FoldBlock primarily hold the blocktype which maybe a IfThenElse kind, or CaseEnd, or other specific PL.
FoldBLock also contains information of it's friends as in it's properties : Parent,Children,Left,Right.
It seem that a single FoldBlock is enough for storing the whole lines via it's unlimited nested Children.

HL only have one FoldBlock : HL.RootCodeFoldBlock Once its created, wouldn't be replaced. (immutable).
But HL never manage this FoldBlock directly.
FoldBlock managed by HL via Range.
HL has one Range (property CodeFoldRange) for one time
this property is immutable; meaning the value is replaced one with other when the line being parsed is switched from one line to next line (and so from one to random line index).

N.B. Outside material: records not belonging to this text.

/-! ### The register block -/

/-- A write of a read-write register while `IDLE` is what a read then returns; no other register and nothing else of the state
changes (R23). -/
def Obligations.RegistersHoldWhatIsWritten : Prop :=
  ∀ (s : State) (off : Nat) (v : Word) (q : List HostMove), Inv s → s.phase = .idle → off ∈ readWriteOffsets →
    s.hostQ = .wr off v :: q →
    ∃ t, step s = .next t ∧ readOffset t off = v ∧ (∀ off', off' ≠ off → readOffset t off' = readOffset s off') ∧
      t = { s with hostQ := q, regs := t.regs }

/-- Reserved offsets read 0; writes of reserved offsets, of `STATUS` and `CAP`, and of anything while busy or fatal are ignored;
reserved bits of `STATUS` and `CAP` read 0; a reserved bit in a command word makes it illegal: a bit of `RSV`, or bit 4 with `OP` 1 to 6
(R32, R93). The model's choice (log 5): every offset outside R23's table counts as reserved, an unaligned one included. -/
def Obligations.ReservedAndReadOnlyRegisters : Prop :=
  (∀ (s : State) (off : Nat), off ∉ readWriteOffsets → off ≠ 0x00 → off ≠ 0x04 → off ≠ 0x08 → readOffset s off = 0) ∧
  (∀ (s : State) (off : Nat) (v : Word) (q : List HostMove), HostMovesNext s → s.hostQ = .wr off v :: q →
    ((off ∉ readWriteOffsets ∧ off ≠ 0x00) ∨ s.status.busy = true ∨ s.status.fatal = true) →
    step s = .next { s with hostQ := q, sched := schedAfterHost s }) ∧
  (∀ (s : State) (k : Nat), (10 ≤ k → (readOffset s 0x04).getLsbD k = false) ∧
    (1 ≤ k → k ≤ 7 → (readOffset s 0x08).getLsbD k = false)) ∧
  (∀ w : Word, w.extractLsb' 5 27 ≠ 0 ∨
    (w.getLsbD 4 = true ∧ 1 ≤ (w.extractLsb' 0 4).toNat ∧ (w.extractLsb' 0 4).toNat ≤ 6) → decode w = none)

/-- A write of `CMD` while `IDLE` is accepted, whatever the value: latch, `STATUS` and `phase` as R112 says, nothing else of the
engine's changed, and the state is the one every command starts from. -/
def Obligations.DoorbellIsAccepted : Prop :=
  ∀ (s : State) (c : Word) (q : List HostMove), Inv s → s.phase = .idle → s.hostQ = .wr 0x00 c :: q →
    let t : State :=
      { s with
        hostQ := q
        latch := ⟨c, s.regs⟩
        status := ⟨true, false, false, false, .none, false, false⟩
        phase := .validate
        memAtAccept := s.mem }
    step s = .next t ∧ ((∀ u ∈ s.sched, u ≠ .host) → Accepted t)

/-- While `BUSY = 1` or `FATAL = 1` every host write is ignored and every host read returns the current value, with no effect on the
engine (R114). -/
def Obligations.BlockWhileBusyOrFatal : Prop :=
  ∀ (s : State) (q : List HostMove), HostMovesNext s → (s.status.busy = true ∨ s.status.fatal = true) →
    (∀ off v, s.hostQ = .wr off v :: q → step s = .next { s with hostQ := q, sched := schedAfterHost s }) ∧
    (∀ off, s.hostQ = .rd off :: q →
      step s = .next { s with hostQ := q, sched := schedAfterHost s, lastRead := readOffset s off })

/-- `CMD` reads 0 at all times, and a command starts in no other way than by a write of it (R27). -/
def Obligations.OnlyTheDoorbellStartsACommand : Prop :=
  (∀ s : State, readOffset s 0x00 = 0) ∧
  (∀ s t : State, Inv s → s.phase = .idle → step s = .next t → t.phase ≠ .idle → ∃ c q, s.hostQ = .wr 0x00 c :: q)

/-- The layout of `STATUS` (R28) and the codes of `ERR` (R240). -/
def Obligations.StatusLayout : Prop :=
  ∀ s : State,
    (readOffset s 0x04).getLsbD 0 = s.status.busy ∧ (readOffset s 0x04).getLsbD 1 = s.status.done ∧
    (readOffset s 0x04).getLsbD 2 = s.status.ok ∧ (readOffset s 0x04).getLsbD 3 = s.status.fatal ∧
    ((readOffset s 0x04).extractLsb' 4 4).toNat =
      (match s.status.err with
       | .none => 0
       | .unsupportedFormat => 1
       | .illegalCommand => 2
       | .badDescriptor => 3
       | .badParameter => 4
       | .fatalConcurrencyFault => 15) ∧
    (readOffset s 0x04).getLsbD 8 = s.status.path ∧ (readOffset s 0x04).getLsbD 9 = s.status.fallback ∧
    (readOffset s 0x04).extractLsb' 10 22 = 0
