-- ==== Sys2Proof/Laws/Engine.lean ====
section
/-! SUPPORT. The run of a command, once for all commands: under every schedule that gives the host no turn, on both paths, the
engine executes every item of the plan exactly once, copies back where the command does, and ends in success, or takes the
fatal fault at the first access fault. A command's own part is a `Sem`: what its items do to the stores. -/

namespace Sys2Proof.Machine

/-! ### One engine step is one step of an enabled agent -/

theorem nextTurn_rest (l : List Turn) : ∀ t ∈ (nextTurn l).2, t ∈ l := by
  intro t ht
  cases l with
  | nil => simp [nextTurn] at ht
  | cons a l => cases a <;> simp_all [nextTurn]

theorem engineStep_cases (k : Command) (s : State) (h : enabledAgents s ≠ []) :
    ∃ a ∈ enabledAgents s, ∃ sc, (∀ t ∈ sc, t ∈ s.sched) ∧ engineStep k s = agentStep k a { s with sched := sc } := by
  have hlen : 0 < (enabledAgents s).length := List.length_pos_iff.2 h
  have hlt : (nextTurn s.sched).1 % (enabledAgents s).length < (enabledAgents s).length := Nat.mod_lt _ hlen
  refine ⟨(enabledAgents s)[(nextTurn s.sched).1 % (enabledAgents s).length], List.getElem_mem hlt, (nextTurn s.sched).2,
    nextTurn_rest _, ?_⟩
  simp only [engineStep]
  rw [List.getElem?_eq_getElem hlt]

theorem mem_enabled {s : State} {a : Agent} (h : a ∈ enabledAgents s) :
    (a = .seq ∧ seqEnabled s = true) ∨
    ∃ i < s.workers.length, a = .worker i ∧ workerEnabled s (s.workers.getD i .absent) = true := by
  unfold enabledAgents at h
  rcases List.mem_append.1 h with h | h
  · split at h
    · next hs => exact .inl ⟨by simpa using h, hs⟩
    · simp at h
  · obtain ⟨i, hi, rfl⟩ := List.mem_map.1 h
    obtain ⟨hi, hw⟩ := List.mem_filter.1 hi
    exact .inr ⟨i, by simpa using hi, rfl, hw⟩

theorem seq_mem_enabled {s : State} (h : seqEnabled s = true) : Agent.seq ∈ enabledAgents s := by
  simp [enabledAgents, h]

theorem worker_mem_enabled {s : State} {i : Nat} (hi : i < s.workers.length)
    (h : workerEnabled s (s.workers.getD i .absent) = true) : Agent.worker i ∈ enabledAgents s := by
  unfold enabledAgents
  refine List.mem_append_right _ (List.mem_map_of_mem (List.mem_filter.2 ⟨by simpa using hi, h⟩))

/-! ### A run reaches its end -/

theorem runSteps_of_not_active {k : Command} {s : State} (h : s.phase.active = false) (n : Nat) : runSteps k n s = s := by
  cases n <;> simp [runSteps, h]

/-- If every step from a state of `I` either ends in `T` or stays in `I` with a smaller measure, the run ends in `T`. -/
theorem runSteps_reaches {k : Command} {I T : State → Prop} {μ : State → Nat}
    (act : ∀ s, I s → s.phase.active = true) (quiet : ∀ s, I s → hostTurnNext s = false)
    (term : ∀ s, T s → s.phase.active = false)
    (hstep : ∀ s, I s → T (engineStep k s) ∨ (I (engineStep k s) ∧ μ (engineStep k s) < μ s)) :
    ∀ n s, I s → μ s < n → T (runSteps k n s)
  | 0, s, _, h => by omega
  | n + 1, s, hi, h => by
    simp only [runSteps, act s hi, quiet s hi, Bool.not_false, Bool.and_self, if_true]
    rcases hstep s hi with ht | ⟨hi', hμ⟩
    · rw [runSteps_of_not_active (term _ ht)]; exact ht
    · exact runSteps_reaches act quiet term hstep n _ hi' (by omega)

/-! ### What a command's items do -/

/-- The cursor of the copy-back after the pixel at column `x` of row `y` (R206). -/
def nextPixel (w y x : Nat) : Cursor := if x + 1 < w then ⟨y, x + 1⟩ else ⟨y + 1, 0⟩

/-- What the engine needs to know of a command to run it: `J R` says how the stores look while the items of `R` are still to be
executed, `C` how they look during the copy-back, `F` how the stores look at the end, `G` what holds of memory throughout, `Adm` that
every access is to an admissible address. -/
structure Sem (k : Command) (c : Cfg) (g : HostRegs) (kern : Kernel) (m0 : Memory) (o0 : Scratch) where
  J : List Item → Memory → Scratch → Prop
  C : Nat → Nat → Memory → Scratch → Prop
  Adm : Prop
  G : Memory → Prop
  F : Memory → Scratch → Prop
  perm : ∀ {R R' m o}, List.Perm R R' → J R m o → J R' m o
  start : J (allItems (k.plan c g (selectPath k.family c).1)) m0 o0
  run : ∀ {it R m o}, J (it :: R) m o →
    (∃ m' o', k.runItem c g kern it m o = .ok (m', o') ∧ J R m' o') ∨
    (¬ Adm ∧ ∃ e, k.runItem c g kern it m o = .error e)
  stable : ∀ {R m o}, J R m o → G m
  finish : k.family ≠ .neighbourhood → ∀ {m o}, J [] m o → F m o
  copyStart : k.family = .neighbourhood → ∀ {m o}, J [] m o → C 0 0 m o
  copyStep : ∀ {y x m o}, C y x m o → y < g.height → x < g.width →
    if c.borderPolicy = .zero ∨ (o.getD (y * g.width + x) ⟨Pixel.zero, false⟩).set = true then
      (∃ m', pixWrite c g m x y (o.getD (y * g.width + x) ⟨Pixel.zero, false⟩).px = .ok m' ∧
        C (nextPixel g.width y x).unit (nextPixel g.width y x).item m' o) ∨
      (¬ Adm ∧ ∃ e, pixWrite c g m x y (o.getD (y * g.width + x) ⟨Pixel.zero, false⟩).px = .error e)
    else C (nextPixel g.width y x).unit (nextPixel g.width y x).item m o
  copyEnd : ∀ {y x m o}, C y x m o → (g.width = 0 ∨ g.height ≤ y) → F m o
  copyStable : ∀ {y x m o}, C y x m o → G m
  bound : ∀ v, (allItems (k.plan c g v)).length ≤ g.width * g.height
  scalarTail : (k.plan c g false).tail = 0
  vectorTail : (k.family == .pointwise) = false → (k.plan c g true).tail = 0

/-- What no step of the engine changes, and that the host stays silent. -/
structure Frame (s0 s : State) : Prop where
  regs : s.regs = s0.regs
  latch : s.latch = s0.latch
  cfg : s.cfg = s0.cfg
  hostQ : s.hostQ = s0.hostQ
  lastRead : s.lastRead = s0.lastRead
  memAtAccept : s.memAtAccept = s0.memAtAccept
  quiet : ∀ t ∈ s.sched, t ≠ .host

theorem Frame.sched {s0 s : State} (h : Frame s0 s) {sc : List Turn} (hsc : ∀ t ∈ sc, t ∈ s.sched) :
    Frame s0 { s with sched := sc } :=
  ⟨h.regs, h.latch, h.cfg, h.hostQ, h.lastRead, h.memAtAccept, fun t ht => h.quiet t (hsc t ht)⟩

theorem Frame.hostTurn {s0 s : State} (h : Frame s0 s) : hostTurnNext s = false := by
  unfold hostTurnNext
  cases hs : s.sched with
  | nil => rfl
  | cons t l =>
    have := h.quiet t (by simp [hs])
    simpa using this

/-- No pool exists (R35). -/
structure NoPool (s : State) : Prop where
  workers : s.workers = []
  queue : s.queue = []
  stop : s.stop = false

section Run

variable {k : Command} {s0 : State} {kern : Kernel}

/-- The path of the command and whether its hint is not honoured. -/
abbrev pathOf (k : Command) (s0 : State) : Bool × Bool := selectPath k.family s0.cfg

/-- `STATUS` while a command runs, after the path selection. -/
abbrev pathStatus (k : Command) (s0 : State) : Status := Status.running.onPath (pathOf k s0).1 (pathOf k s0).2

/-- `OUT` as the compute phases find it. -/
def scratchAtStart (k : Command) (s0 : State) : Scratch :=
  if k.family = .neighbourhood then blankScratch s0.latch.regs else s0.out

abbrev SemOf (k : Command) (s0 : State) (kern : Kernel) :=
  Sem k s0.cfg s0.latch.regs kern s0.mem (scratchAtStart k s0)

/-- The items of a worker's task it still has before it. -/
def workerItems (p : Plan) : Worker → List Item
  | .running t cur => restItems p t cur
  | _ => []

/-- A worker of a live pool. -/
def WorkerOk (p : Plan) : Worker → Prop
  | .absent => False
  | .running t cur => CursorOk p t cur
  | _ => True

def workerWeight : Worker → Nat
  | .waiting => 1
  | .running .. => 2
  | _ => 0

abbrev vplan (k : Command) (s0 : State) : Plan := k.plan s0.cfg s0.latch.regs true
abbrev splan (k : Command) (s0 : State) : Plan := k.plan s0.cfg s0.latch.regs false
abbrev poolTask (k : Command) (s0 : State) (i : Nat) : Task :=
  taskOf (vplan k s0).units (nWorkers s0.cfg) (k.family == .pointwise) i

/-- The items not yet executed while the pool lives: of the tasks not yet enqueued, of the queue, of the running workers. -/
def remaining (k : Command) (s0 : State) (enqueued : Nat) (q : List Task) (ws : List Worker) : List Item :=
  (List.range' enqueued (nWorkers s0.cfg - enqueued)).flatMap (fun i => taskItems (vplan k s0) (poolTask k s0 i))
    ++ q.flatMap (taskItems (vplan k s0)) ++ ws.flatMap (workerItems (vplan k s0))

/-- The engine before anything has been done (`VALIDATE`, `PREPARE`). -/
structure Early (s0 s : State) (p : Phase) : Prop where
  frame : Frame s0 s
  phase : s.phase = p
  status : s.status = Status.running
  noPool : NoPool s
  mem : s.mem = s0.mem
  out : s.out = s0.out
  kernel : s.kernel = s0.kernel
  freeCount : s.freeCount = s0.freeCount

structure ScalarStage (k : Command) (s0 : State) (kern : Kernel) (S : SemOf k s0 kern) (s : State) : Prop where
  frame : Frame s0 s
  phase : s.phase = .scalar
  status : s.status = pathStatus k s0
  noPool : NoPool s
  kernel : s.kernel = kern
  cursor : CursorOk (splan k s0) (wholeTask (splan k s0)) s.cursor
  stores : S.J (restItems (splan k s0) (wholeTask (splan k s0)) s.cursor) s.mem s.out

/-- `FORK` before the construction of the pool. -/
structure ForkStage (k : Command) (s0 : State) (kern : Kernel) (S : SemOf k s0 kern) (s : State) : Prop where
  frame : Frame s0 s
  phase : s.phase = .fork
  status : s.status = pathStatus k s0
  noPool : NoPool s
  kernel : s.kernel = kern
  cursor : s.cursor.unit = 0
  stores : S.J (allItems (vplan k s0)) s.mem s.out

/-- `FORK` after the construction of the pool, and `RUN`. -/
structure PoolStage (k : Command) (s0 : State) (kern : Kernel) (S : SemOf k s0 kern) (s : State) : Prop where
  frame : Frame s0 s
  phase : (s.phase = .fork ∧ s.stop = false ∧ s.cursor.unit ≤ nWorkers s0.cfg) ∨
    (s.phase = .run ∧ s.stop = true ∧ s.cursor.unit = nWorkers s0.cfg)
  status : s.status = pathStatus k s0
  kernel : s.kernel = kern
  length : s.workers.length = nWorkers s0.cfg
  workers : ∀ w ∈ s.workers, WorkerOk (vplan k s0) w
  exited : Worker.exited ∈ s.workers → s.queue = [] ∧ s.phase = .run
  stores : S.J (remaining k s0 s.cursor.unit s.queue s.workers) s.mem s.out

structure CopyStage (k : Command) (s0 : State) (kern : Kernel) (S : SemOf k s0 kern) (s : State) : Prop where
  frame : Frame s0 s
  phase : s.phase = .copyBack
  status : s.status = pathStatus k s0
  noPool : NoPool s
  kernel : s.kernel = kern
  family : k.family = .neighbourhood
  inside : s.latch.regs.width = 0 ∨ (s.cursor.item < s.latch.regs.width ∧ s.cursor.unit ≤ s.latch.regs.height ∧
    (s.cursor.unit = s.latch.regs.height → s.cursor.item = 0))
  stores : S.C s.cursor.unit s.cursor.item s.mem s.out

/-- Where a running command can stand. -/
inductive Stage (k : Command) (s0 : State) (kern : Kernel) (S : SemOf k s0 kern) (s : State) : Prop where
  | validate (h : Early s0 s .validate)
  | prepare (h : Early s0 s .prepare)
  | scalar (h : ScalarStage k s0 kern S s)
  | fork (h : ForkStage k s0 kern S s)
  | pool (h : PoolStage k s0 kern S s)
  | copy (h : CopyStage k s0 kern S s)

/-- How a command that passed its checks can end. -/
inductive Finished (k : Command) (s0 : State) (kern : Kernel) (S : SemOf k s0 kern) (t : State) : Prop where
  /-- success, from a last state whose stores satisfy `F` -/
  | success (s : State) (frame : Frame s0 s) (status : s.status = pathStatus k s0) (noPool : NoPool s)
      (kernel : s.kernel = kern) (mem : S.F s.mem s.out) (stable : S.G s.mem) (eq : t = endSuccess k s)
  /-- the fatal fault, from a state whose memory satisfies `G` -/
  | fatal (s : State) (frame : Frame s0 s) (status : s.status = pathStatus k s0) (stable : S.G s.mem)
      (notAdm : ¬ S.Adm) (eq : t = takeFatalFault (cutBytes k s) s)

a Range is created when HL is start parsing the first line.
another range is created when HL start parsing the next line.

But, When the first line is being re-parsed,
a new range is recreated.
Therefore a new range is also created when second line was being re-parsed.
being amazed ?

Now the show:
SynEdit works in per line basis.
So parsing the whole lines from first to last would never happen.
Rather, it works randomly from first visible line to last visible one.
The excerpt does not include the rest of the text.